SEOUL, June 3 (Korea Bizwire) — Amid a recent series of large-scale embezzlement cases by employees of banks and other financial companies, cases of employees exploiting company funds to invest in cryptocurrencies have continued to pop up over the past couple of years.
An unidentified person, an accountant at a fashion manufacturer, was charged with embezzling 5.28 billion won (US$42.3 million) between March 2019 and June 2020.
The person used the embezzled money to purchase bitcoin or cryptocurrency futures and ended up with a seven-year prison sentence.
Another unidentified person, a franchise manager at KT Corp.’s branch office, was sued for stealing 4,346 smartphones kept at a local warehouse and selling them to a second-hand buyer over a period of three years starting in September 2017.
The person also invested most of the 5.55 billion won earned from selling the smartphones in cryptocurrencies.
The person was given a four-year sentence, although it was later reduced after the person paid back most of the money he had embezzled.
In other cases, employees at non-business institutions like schools and labor cooperatives are embezzling money to invest in cryptocurrencies.
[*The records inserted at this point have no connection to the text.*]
/-! ### The key named by a register -/

theorem toNat_lowNibble (v : Byte) : (lowNibble v).toNat = v.toNat % 16 := by
  rw [lowNibble, BitVec.extractLsb'_toNat, Nat.shiftRight_zero]

/-- The low nibble of a byte names the key of its number mod 16. -/
theorem lowNibble_eq_ofNat {v : Byte} {k : Fin 16} (h : v.toNat % 16 = k.val) :
    lowNibble v = BitVec.ofNat 4 k.val := by
  rw [← h, ← toNat_lowNibble, BitVec.ofNat_toNat, BitVec.setWidth_eq]

/-- The snapshot at the key that the low nibble of a byte names (R240, R241). -/
theorem State.keyDown_lowNibble (s : State) {v : Byte} {k : Fin 16} (h : v.toNat % 16 = k.val) :
    s.keyDown (lowNibble v) = s.key[k.val] := by
  rw [lowNibble_eq_ofNat h, s.keyDown_ofNat k.val k.isLt]

/-! ### The wait for a key -/

variable {s : State} (x : Nibble)

theorem exec_ldVxK_of_lowest {k : Fin 16} (hk : s.key[k.val] = true)
    (hlow : ∀ j : Fin 16, j < k → s.key[j.val] = false) :
    exec (.ldVxK x) s = .next (s.setV x (BitVec.ofNat 8 k.val)) := by
  have hscan : s.lowestKey = some (BitVec.ofNat 4 k.val) := s.scanKeys_eq_some k hk hlow 16 le_rfl (Nat.zero_le _)
  have hwiden : (BitVec.ofNat 4 k.val).setWidth 8 = BitVec.ofNat 8 k.val :=
    BitVec.setWidth_ofNat_of_le_of_lt (by decide) k.isLt
  rw [exec, execLdVxK, hscan, ← hwiden]

theorem exec_ldVxK_of_none (hup : ∀ k : Fin 16, s.key[k.val] = false) :
    exec (.ldVxK x) s = .next (s.setPC (s.PC - 2)) := by
  have hscan : s.lowestKey = none := s.scanKeys_eq_none hup 16
  rw [exec, execLdVxK, hscan]

end Sys2Proof.Machine
end

section
/-! The statements of 44_keys_timers.md. -/

namespace Sys2Proof.Proofs

open Sys2Proof Sys2Proof.Machine

/-- Settles O30: both are skips under a test of the snapshot at the key that the low nibble names. -/
theorem keySkipsReadSnapshot : Obligations.KeySkipsReadSnapshot := by
  intro x s k h
  have hdown := s.keyDown_lowNibble h
  refine ⟨⟨decodeWord_encode (.skp x), _, rfl, pcBecomes_skipIf s (by rw [hdown])⟩,
    ⟨decodeWord_encode (.sknp x), _, rfl, ?_⟩⟩
  have hup : (!s.keyDown (lowNibble (s.getV x))) = true ↔ ¬ s.key[k.val] = true := by
    rw [hdown, Bool.not_eq_true', Bool.not_eq_true]
  have hskip := pcBecomes_skipIf s hup
  rwa [ite_not] at hskip

/-- Settles O31: a write of one register where the scan finds a key, a write of PC where it finds none. -/
theorem waitForKeyTakesLowestOrRollsBack : Obligations.WaitForKeyTakesLowestOrRollsBack := fun x s =>
  ⟨decodeWord_encode (.ldVxK x),
    fun _ hk hlow => ⟨_, exec_ldVxK_of_lowest x hk hlow, regsBecome_setV s x _⟩,
    fun hup => ⟨_, exec_ldVxK_of_none x hup, pcBecomes_setPC s _⟩⟩

/-- Settles O32: a write of one register, of DT and of ST, and each word is its instruction's. -/
theorem timerTransfersCopy : Obligations.TimerTransfersCopy := fun x s =>
  ⟨⟨decodeWord_encode (.ldVxDt x), _, rfl, regsBecome_setV s x s.DT⟩,
   ⟨decodeWord_encode (.ldDtVx x), _, rfl, rfl, fun _ => rfl⟩,
   ⟨decodeWord_encode (.ldStVx x), _, rfl, rfl, fun _ => rfl⟩⟩

end Sys2Proof.Proofs
end

section
/-! SUPPORT. The index register as a number, a run of stores address by address, and what the block transfers FX55 and FX65 share (spec/45_index_memory.md R260 to R265). -/

namespace Sys2Proof.Machine

/-! ### The index register as a number -/

/-- The font's 16 glyphs of 5 bytes start within 16 bits (R262). -/
theorem glyphAddr_toNat (digit : Nibble) : (glyphAddr digit).toNat = digit.toNat * 5 := by
  have := digit.isLt
  rw [glyphAddr, BitVec.toNat_ofNat, Nat.mod_eq_of_lt (by omega)]

theorem addWord_eq_ofNat_mod (i w : Word) : i + w = BitVec.ofNat 16 ((i.toNat + w.toNat) % 65536) :=
  BitVec.eq_of_toNat_eq (by simp)

theorem flagByte_indexOverflowFlag (i : Word) (v : Byte) :
    flagByte (indexOverflowFlag i v) = if i.toNat + v.toNat > 0x0FFF then 1 else 0 := by
  simp only [flagByte, indexOverflowFlag, decide_eq_true_eq]

/-- The sum of FX1E (R261). -/
theorem add_setWidth_eq_ofNat_mod (i : Word) (v : Byte) :
    i + v.setWidth 16 = BitVec.ofNat 16 ((i.toNat + v.toNat) % 65536) := by
  rw [addWord_eq_ofNat_mod, BitVec.toNat_setWidth_of_le (by decide)]

/-- The quirk's advance of `I` by X + 1 (D24). -/
theorem add_ofNat_succ_eq_ofNat_mod (i : Word) (x : Nibble) :
    i + BitVec.ofNat 16 (x.toNat + 1) = BitVec.ofNat 16 ((i.toNat + x.toNat + 1) % 65536) := by
  have hx : (BitVec.ofNat 16 (x.toNat + 1)).toNat = x.toNat + 1 :=
    (BitVec.toNat_ofNat _ 16).trans (Nat.mod_eq_of_lt (by omega))
  rw [addWord_eq_ofNat_mod, hx, Nat.add_assoc]

/-! ### Runs of stores, address by address -/

namespace Memory

variable {m : Memory} {a b k : Nat} {v : Byte} {vs : List Byte}

/-- A run's byte stands at its address, where that is in range. -/
theorem read?_writeRun_covered (hm : m.wf) (hv : vs[k]? = some v) (hk : a + k < 4096) :
    (m.writeRun a vs).read? (a + k) = some v := by
  obtain ⟨hlen, hv⟩ := List.getElem?_eq_some_iff.mp hv
  rw [read?_writeRun hm.1, dif_pos ⟨by omega, by omega, hk⟩]
  simp only [Nat.add_sub_cancel_left, hv]

/-- An address outside a run reads as before. -/
theorem read?_writeRun_outside (hm : m.wf) (hb : b < a ∨ a + vs.length ≤ b) :
    (m.writeRun a vs).read? b = m.read? b := by
  rw [read?_writeRun hm.1, dif_neg (by omega)]

end Memory

/-- A transfer of the bytes at `I`, …, `I + n` warns iff its last address is out of range (D20). -/
theorem runOutOfBounds_succ_iff (i : Word) (n : Nat) :
    runOutOfBounds (effAddr i 0) (n + 1) = true ↔ 4096 ≤ i.toNat + n := by
  rw [Memory.runOutOfBounds_iff, effAddr]
  omega

/-! ### What the block transfers do -/

variable (s : State) (x : Nibble)

theorem State.getElem?_regsTo {r : Nibble} (h : r.toNat ≤ x.toNat) : (s.regsTo x)[r.toNat]? = some (s.getV r) := by
  have hlen : r.toNat < (s.regsTo x).length := by rw [s.length_regsTo]; omega
  rw [List.getElem?_eq_getElem hlen, s.getElem_regsTo]

/-- The last two acts of FX55 and FX65: the warning, and the quirk's advance of `I`. -/
theorem State.warnIf_bumpIndex_eq (i : Instr) :
    (s.warnIf (runOutOfBounds (effAddr s.I 0) (x.toNat + 1)) i).bumpIndex x =
      { s with
        I := if s.cfg.quirkLsInc = true then BitVec.ofNat 16 ((s.I.toNat + x.toNat + 1) % 65536) else s.I
        diag := if 4096 ≤ s.I.toNat + x.toNat then s.diag ++ [⟨.outOfBounds, s.PC - 2, encode i⟩] else s.diag } := by
  simp only [State.bumpIndex_eq, State.warnIf_eq, runOutOfBounds_succ_iff, add_ofNat_succ_eq_ofNat_mod, State.ipc]

/-- Register `r` after the loads of FX65: the byte at `I + r` where there is one and `r` is at most X, else what it
held. -/
theorem State.getElem_loadRegs_toNat (r : Nibble) :
    (loadRegs s.mem s.I s.V (x.toNat + 1))[r.toNat]'r.isLt =
      if r.toNat ≤ x.toNat then (s.mem.read? (s.I.toNat + r.toNat)).getD (s.getV r) else s.getV r := by
  have hx := x.isLt
  simp only [getElem_loadRegs s.mem s.I s.V (x.toNat + 1) hx r.toNat r.isLt, Nat.lt_succ_iff]
  rfl

end Sys2Proof.Machine
end

section
/-! The statements of 45_index_memory.md. -/

namespace Sys2Proof.Proofs

open Sys2Proof Sys2Proof.Machine

/-- Settles O33: the instruction is a write of `I`, and the address keeps its value when widened. -/
theorem setIndexLoadsAddress : Obligations.SetIndexLoadsAddress := fun nnn _ =>
  ⟨_, rfl, zext16_toNat nnn, rfl, fun _ => rfl⟩

/-- Settles O34: a write of `I` alone with the quirk off, after a write of the flag with the quirk on. -/
theorem addToIndexUnderBothQuirks : Obligations.AddToIndexUnderBothQuirks := by
  intro x s
  have hsum := add_setWidth_eq_ofNat_mod s.I (s.getV x)
  rw [exec, execAddI]
  cases hq : s.cfg.quirkFx1eFlag with
  | false => exact ⟨s.setI _, rfl, hsum, fun _ => rfl, nofun, fun _ => rfl⟩
  | true =>
    refine ⟨(s.setFlag _).setI _, rfl, hsum, nofun, fun _ => ⟨rfl, fun r => ?_⟩, fun _ => rfl⟩
    rw [State.getV_setI, State.getV_setFlag, flagByte_indexOverflowFlag]

/-- Settles O35: the instruction is a write of `I`, and a digit's glyph starts at five times the digit. -/
theorem fontPointerIsDigitTimesFive : Obligations.FontPointerIsDigitTimesFive := by
  intro x s
  have hdigit : (glyphAddr (lowNibble (s.getV x))).toNat = (s.getV x).toNat % 16 * 5 := by
    rw [glyphAddr_toNat, toNat_lowNibble]
  exact ⟨decodeWord_encode (.ldF x), s.setI _, rfl, hdigit, by rw [State.setI_I]; omega, rfl, fun _ => rfl⟩

/-- Settles O36: a run of three stores, each digit at its address. -/
theorem storeBcdWritesThreeDigits : Obligations.StoreBcdWritesThreeDigits := by
  intro x s hm
  refine ⟨_, congrArg Host.Outcome.next (State.warnIf_eq _ _ (.ldB x)), ?_, ?_, ?_,
    fun a ha => Memory.read?_writeRun_outside hm ha, if_congr (runOutOfBounds_succ_iff s.I 2) rfl rfl, rfl⟩ <;>
    rintro a ha rfl
  · exact Memory.read?_writeRun_covered (k := 0) hm rfl ha
  · exact Memory.read?_writeRun_covered (k := 1) hm rfl ha
  · exact Memory.read?_writeRun_covered (k := 2) hm rfl ha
The problem, however, is that a failed investment in cryptocurrency may deprive companies and other institutions of getting their money back.
“Whether the embezzled money is retrievable depends on the market. In case of a plunge in the cryptocurrency market like the recent recent collapse of TerraUSD and its sister coin Luna, it will only become more difficult to retrieve the embezzled money,” said Cho Jung-hee, a managing partner at D.CODE Law Group.